Dated and signed entries:

  1. Prevent potential confusion should questions arise regarding the authenticity of the documentation in the medical record, and
  2. Validate the information source if it becomes necessary to transfer records. If authors use initials instead of signatures, the office must keep a signature register on file. If the office uses an electronic charting systems, take care to password-protect the electronic signature.

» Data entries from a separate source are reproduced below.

theorem execCompress_at_pad (s : State) (op : BitVec 4) (y : Sym) (left : Nat)
    (h : s.current = some { op := op, sym := y, pos := .pad left }) : exec .compress s = .next (writeStep false (afterPad left) s) := by
  have e : exec .compress s = execCompress s := rfl
  rw [e, execCompress, atPos_some s _ _ h]

theorem execCompress_at_flush (s : State) (op : BitVec 4) (y : Sym)
    (h : s.current = some { op := op, sym := y, pos := .flush }) : exec .compress s = .next (flushStep s) := by
  have e : exec .compress s = execCompress s := rfl
  rw [e, execCompress, atPos_some s _ _ h]

end Sys2Proof.Machine
end

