/-! ### Reading a tree back (R170, R172) -/

/-- The bits of a word, shifted in one after another, are the word. -/
theorem foldl_lowBits {w : Nat} (v : BitVec w) : (lowBits w v).foldl BitVec.shiftConcat 0#w = v := by
  have hbits := lowBits_foldl_shiftConcat (lowBits w v) 0 0#w (by simp [length_lowBits])
  simp only [length_lowBits, Nat.zero_add, lowBits, List.nil_append] at hbits
  refine BitVec.eq_of_getLsbD_eq fun i hi => ?_
  have hlt (u : BitVec w) : w - 1 - i < (lowBits w u).length := by
    rw [length_lowBits]
    omega
  have hbit := List.getElem_of_eq hbits (hlt _)
  rwa [getElem_lowBits, getElem_lowBits, show w - 1 - (w - 1 - i) = i by omega] at hbit

theorem symBits_eq_lowBits (x : Sym) : symBits x = lowBits 9 x := rfl

theorem readSym_symBits (x : Sym) (rest : List Bool) (hx : x.toNat ≤ 256) : readSym (symBits x ++ rest) = .ok (x, rest) := by
  have hval : (symBits x).foldl (fun v b => v.shiftConcat b) 0#9 = x := symBits_eq_lowBits x ▸ foldl_lowBits x
  simp only [symBits] at hval ⊢
  simp only [List.cons_append, List.nil_append, readSym, hval, if_neg (Nat.not_lt.mpr hx)]

theorem length_writeTreeBits (t : PrefixTree) : (writeTreeBits t).length + 1 = 11 * leafCount t := by
  induction t with
  | leaf x => rfl
  | branch l r ihl ihr =>
    simp only [writeTreeBits, leafCount, List.length_cons, List.length_append]
    omega

/-- A written tree is read back with any fuel not below its length: a subtree has fewer bits than its parent. -/
theorem readTreeFuel_writeTreeBits (t : PrefixTree) (hsyms : ∀ x ∈ leafSyms t, x.toNat ≤ 256) (fuel : Nat)
    (hfuel : (writeTreeBits t).length ≤ fuel) (rest : List Bool) : readTreeFuel fuel (writeTreeBits t ++ rest) = .ok (t, rest) := by
  induction t generalizing fuel rest with
  | leaf x =>
    obtain _ | fuel := fuel
    · exact absurd hfuel (Nat.not_succ_le_zero _)
    have hx := hsyms x List.mem_cons_self
    simp only [writeTreeBits, List.cons_append, readTreeFuel, readSym_symBits x rest hx]
  | branch l r ihl ihr =>
    obtain _ | fuel := fuel
    · exact absurd hfuel (Nat.not_succ_le_zero _)
    simp only [writeTreeBits, List.length_cons, List.length_append] at hfuel
    simp only [leafSyms, List.forall_mem_append] at hsyms
    have hl := ihl hsyms.1 fuel (by omega) (writeTreeBits r ++ rest)
    have hr := ihr hsyms.2 fuel (by omega) rest
    simp only [writeTreeBits, List.cons_append, List.append_assoc, readTreeFuel, hl, hr]

theorem readTreeBits_writeTreeBits (t : PrefixTree) (hsyms : ∀ x ∈ leafSyms t, x.toNat ≤ 256) (rest : List Bool) :
    readTreeBits (writeTreeBits t ++ rest) = .ok (t, rest) :=
  readTreeFuel_writeTreeBits t hsyms _ (by rw [List.length_append]; omega) rest

/-! ### Packing bits to bytes (R171) -/

/-- A byte packed from at most 8 bits holds them, and zeros after them. -/
theorem byteBits_bitsByte (bits : List Bool) (h : bits.length ≤ 8) :
    byteBits (bitsByte bits) = bits ++ List.replicate (8 - bits.length) false := by
  have hbyte := lowBits_foldl_shiftConcat ([0, 1, 2, 3, 4, 5, 6, 7].map fun j => bits.getD j false) 0 0#8 (by simp)
  rw [List.foldl_map] at hbyte
  have hrange : [0, 1, 2, 3, 4, 5, 6, 7] = List.range 8 := rfl
  refine hbyte.trans (List.ext_getElem (by simp [lowBits, h]) fun j hj hj' => ?_)
  by_cases hin : j < bits.length
  · simp [lowBits, hrange, hin]
  · simp [lowBits, hrange, hin, List.getElem_append]

theorem length_packBytes (n : Nat) (bits : List Bool) : (packBytes n bits).length = n := by
  induction n generalizing bits with
  | zero => rfl
  | succ n ih => rw [packBytes, List.length_cons, ih]

/-- Bytes with room for a bit sequence hold it, and zeros after it. -/
theorem bytesBits_packBytes (n : Nat) (bits : List Bool) (h : bits.length ≤ 8 * n) :
    bytesBits (packBytes n bits) = bits ++ List.replicate (8 * n - bits.length) false := by
  induction n generalizing bits with
  | zero =>
    rw [List.length_eq_zero_iff.mp (Nat.le_zero.mp h)]
    rfl
  | succ n ih =>
    have hhead := byteBits_bitsByte (bits.take 8) (List.length_take_le _ _)
    have htail := ih (bits.drop 8) (by rw [List.length_drop]; omega)
    rw [packBytes, bytesBits_cons, hhead, htail]
    obtain hlong | hshort := Nat.le_total 8 bits.length
    · have htake : 8 - (bits.take 8).length = 0 := by rw [List.length_take]; omega
      have hdrop : 8 * n - (bits.drop 8).length = 8 * (n + 1) - bits.length := by rw [List.length_drop]; omega
      rw [htake, hdrop, List.replicate_zero, List.append_nil, ← List.append_assoc, List.take_append_drop]
    · have hpad : 8 - bits.length + 8 * n = 8 * (n + 1) - bits.length := by omega
      rw [List.take_of_length_le hshort, List.drop_of_length_le hshort, List.nil_append, List.length_nil, Nat.sub_zero,
        List.append_assoc, List.replicate_append_replicate, hpad]

/-- The header's bits are the tree's, and padding that ends in the header's last byte. -/
theorem bytesBits_headerBytes (t : PrefixTree) :
    ∃ k, bytesBits (headerBytes t) = writeTreeBits t ++ List.replicate k false :=
  ⟨_, bytesBits_packBytes _ _ (by omega)⟩

theorem length_headerBytes (t : PrefixTree) : (headerBytes t).length = ((writeTreeBits t).length + 7) / 8 := length_packBytes _ _

/-- The file read stops at the end of the header's last byte (R172). -/
theorem readHeader_fileBytes (t : PrefixTree) (hsyms : ∀ x ∈ leafSyms t, x.toNat ≤ 256) (payload : List Byte) :
    readHeader (fileBytes t payload) = .ok (t, payload) := by
  obtain ⟨k, hk⟩ := bytesBits_headerBytes t
  have hbits : bytesBits (fileBytes t payload) = writeTreeBits t ++ (List.replicate k false ++ bytesBits payload) := by
    rw [fileBytes, bytesBits, List.flatMap_append, ← List.append_assoc, ← hk]
    rfl
  simp only [readHeader, hbits, readTreeBits_writeTreeBits t hsyms, List.length_append (as := writeTreeBits t), Nat.add_sub_cancel,
    ← length_headerBytes]
  rw [fileBytes, List.drop_left]

/-- Settles O58: the tree's length by its leaves, its bits by induction on the tree, the file by the padding of its header. -/
theorem headerRoundTrip : Obligations.HeaderRoundTrip := fun t hsyms =>
  ⟨length_writeTreeBits t, readTreeBits_writeTreeBits t hsyms, readHeader_fileBytes t hsyms⟩

end Sys2Proof.Machine
end

section
/-! SUPPORT. The canonical layout (spec/44_host_tree_header.md R174): its node words keep their fields in their stored form, the host's
writes place them one after another, and a node RAM that holds them holds the tree. -/

namespace Sys2Proof.Machine

/-! ### The fields of the layout's node words (R30, R174) -/

theorem nodeForm_branchWord (a b : NodeIndex) : nodeForm (branchWord a b) = branchWord a b &&& 0x83FF03FF#32 :=
  if_pos (by simp [branchWord])

theorem nodeForm_leafWord (x : Sym) : nodeForm (leafWord x) = leafWord x &&& 0x000001FF#32 :=
  if_neg (by simp [leafWord])

theorem nodeIsBranch_branchWord (a b : NodeIndex) : nodeIsBranch (nodeForm (branchWord a b)) = true := by
  rw [nodeIsBranch, nodeForm_branchWord, branchWord]
  simp

theorem nodeLeft_branchWord (a b : NodeIndex) : nodeLeft (nodeForm (branchWord a b)) = a := by
  apply BitVec.eq_of_getLsbD_eq
  intro k hk
  rw [nodeLeft, nodeForm_branchWord, branchWord, BitVec.getLsbD_extractLsb', BitVec.getLsbD_and, BitVec.getLsbD_or, BitVec.getLsbD_or]
  interval_cases k <;> simp

theorem nodeRight_branchWord (a b : NodeIndex) : nodeRight (nodeForm (branchWord a b)) = b := by
  apply BitVec.eq_of_getLsbD_eq
  intro k hk
  rw [nodeRight, nodeForm_branchWord, branchWord, BitVec.getLsbD_extractLsb', BitVec.getLsbD_and, BitVec.getLsbD_or, BitVec.getLsbD_or]
  interval_cases k <;> simp

theorem nodeIsBranch_leafWord (x : Sym) : nodeIsBranch (nodeForm (leafWord x)) = false := by
  rw [nodeIsBranch, nodeForm_leafWord, leafWord]
  simp

theorem nodeSym_leafWord (x : Sym) : nodeSym (nodeForm (leafWord x)) = x := by
  have hmask : (0x1FF#32).extractLsb' 0 9 = BitVec.allOnes 9 := by decide
  rw [nodeSym, nodeForm_leafWord, BitVec.extractLsb'_and, hmask, BitVec.and_allOnes, leafWord,
    ← BitVec.setWidth_eq_extractLsb' (by decide), BitVec.setWidth_setWidth_of_le _ (by decide), BitVec.setWidth_eq]

/-! ### Loading node words -/

/-- Node RAM holds the stored forms of `ws` at NODE[k], NODE[k+1], ..., where `loadNodes` writes them. -/
def holdsNodes (r : Rams) : Nat → List Word → Prop
  | _, [] => True
  | k, w :: ws => readNode r k = nodeForm w ∧ holdsNodes r (k + 1) ws

theorem holdsNodes_append (r : Rams) (k : Nat) (ws vs : List Word) :
    holdsNodes r k (ws ++ vs) ↔ holdsNodes r k ws ∧ holdsNodes r (k + ws.length) vs := by
  induction ws generalizing k with
  | nil => simp [holdsNodes]
  | cons w ws ih => rw [List.cons_append, holdsNodes, holdsNodes, ih, and_assoc, List.length_cons, Nat.add_assoc, Nat.add_comm 1]
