-- ==== Sys2Proof/Machine/Flags.lean ====
section
/-! DEFINITION. Flags and status codes: their numbers, and how each is computed and written. -/

namespace Sys2Proof.Machine

/-- The numeric codes of RES_STATUS (R32, R200). -/
def Status.code : Status → BitVec 2
  | .ok => 0
  | .invalidArgument => 1
  | .busError => 2
  | .resourceUnavailable => 3

/-- The numeric values of CFG_STATE (R25). -/
def CfgState.code : CfgState → BitVec 1
  | .unconfigured => 0
  | .configured => 1

/-- The numeric values of DRV_SCL and DRV_SDA (R23). -/
def Drive.code : Drive → BitVec 1
  | .low => 0
  | .released => 1

/-- A byte is acknowledged when its ninth-clock sample is logic-low (R123). -/
def ackOfSample (bit : Bool) : Bool := !bit

/-- What SDA is driven to for a bit: release for 1, drive low for 0 (R102). -/
def driveOfBit (bit : Bool) : Drive := if bit then .released else .low

/-- PHASE <- p (R40, R148). -/
def setPhase (p : Phase) (s : State) : State := { s with phase := p }

/-- BUS_OPEN <- b (R38). -/
def setBusOpen (b : Bool) (s : State) : State := { s with busOpen := b }

/-- CFG_STATE <- c (R25). -/
def setCfgState (c : CfgState) (s : State) : State := { s with cfg.state := c }

/-- RES_ACK <- b (R34). -/
def setAck (b : Bool) (s : State) : State := { s with res.ack := b, held.ack := true }

/-- RES_LEVEL <- b (R36). -/
def setLevel (b : Bool) (s : State) : State := { s with res.level := b, held.level := true }

/-- RES_BYTE <- v (R35). -/
def setByte (v : Byte) (s : State) : State := { s with res.byte := v, held.byte := true }

/-- RES_COUNT <- n (R33). -/
def setCount (n : Word) (s : State) : State := { s with res.count := n, held.count := true }

end Sys2Proof.Machine
end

Lab/Radiology/Consult reports present (J),
dated (N),
and signed (N)

The physician should date and sign (or initial) all lab, radiology, and pathology reports to demonstrate timely review. If the physician initials are used instead of signatures, the office must keep a signature register on file. Make sure lab, radiology and pathology documentation is appropriate for the procedure and the patient.

Abnormal results notes/ follow-up plans

It is essential to take the appropriate actions to address abnormal laboratory, radiology, and or pathology reports.

Operative notes
(J, M, S)

  • Procedure (J, O)
  • Surgeon (J, O)
  • Assistant (J, O)
  • Pre-operative diagnosis (O)
  • Post-operative diagnosis (J, O)
  • Nurse staff (O)
  • Duration of procedure (O)
  • Any unusual problems or occurrences (O)
  • Surgeon's description of tissue removed (J, O)
  • Needle count (S)
  • Dated and signed (N)

Dictate or write the operative notes in the medical record immediately after the surgery. These notes provide an accurate record of the surgical procedure.

Documentation within the operative note should resemble the lay description of the CPT or HCPCS code selected. Notes should clearly support each service performed by describing the approach, anatomical site(s), and surgical techniques used. Documentation for repeated procedures on different anatomical sites (fingers, toes, limbs), spinal levels, or paired organs should clearly detail each distinct procedure and support its medical necessity.

Anesthesia/sedation record

  • Pre-anesthesia evaluation (J)
  • Anesthetic sedation (J, O)
  • Dose of anesthetic sedation (J, O)
  • Duration of anesthetic Ssdation (PH)
  • Procedure (O)
  • Pertinent information related to results or reactions (O)
  • Anesthesiologist / anesthetist (O)
  • Dated and signed (N)

Complete the anesthesia record prior, during and following the procedure to provide an accurate record of the anesthesia administered to the patient.

Nurses' notes

  • Pre-operative vitals (O)
  • Post-operative vitals (O)
  • Relevant observations (O)
  • Patient's condition on discharge (O)
  • Dated (N) and signed (O)

Include vital signs and all pertinent observations relevant to patient and procedure.

Doctor's orders (O)
Dated (N)
Signed (N)

The doctor's orders should be appropriate to the patient's physical exam findings and condition.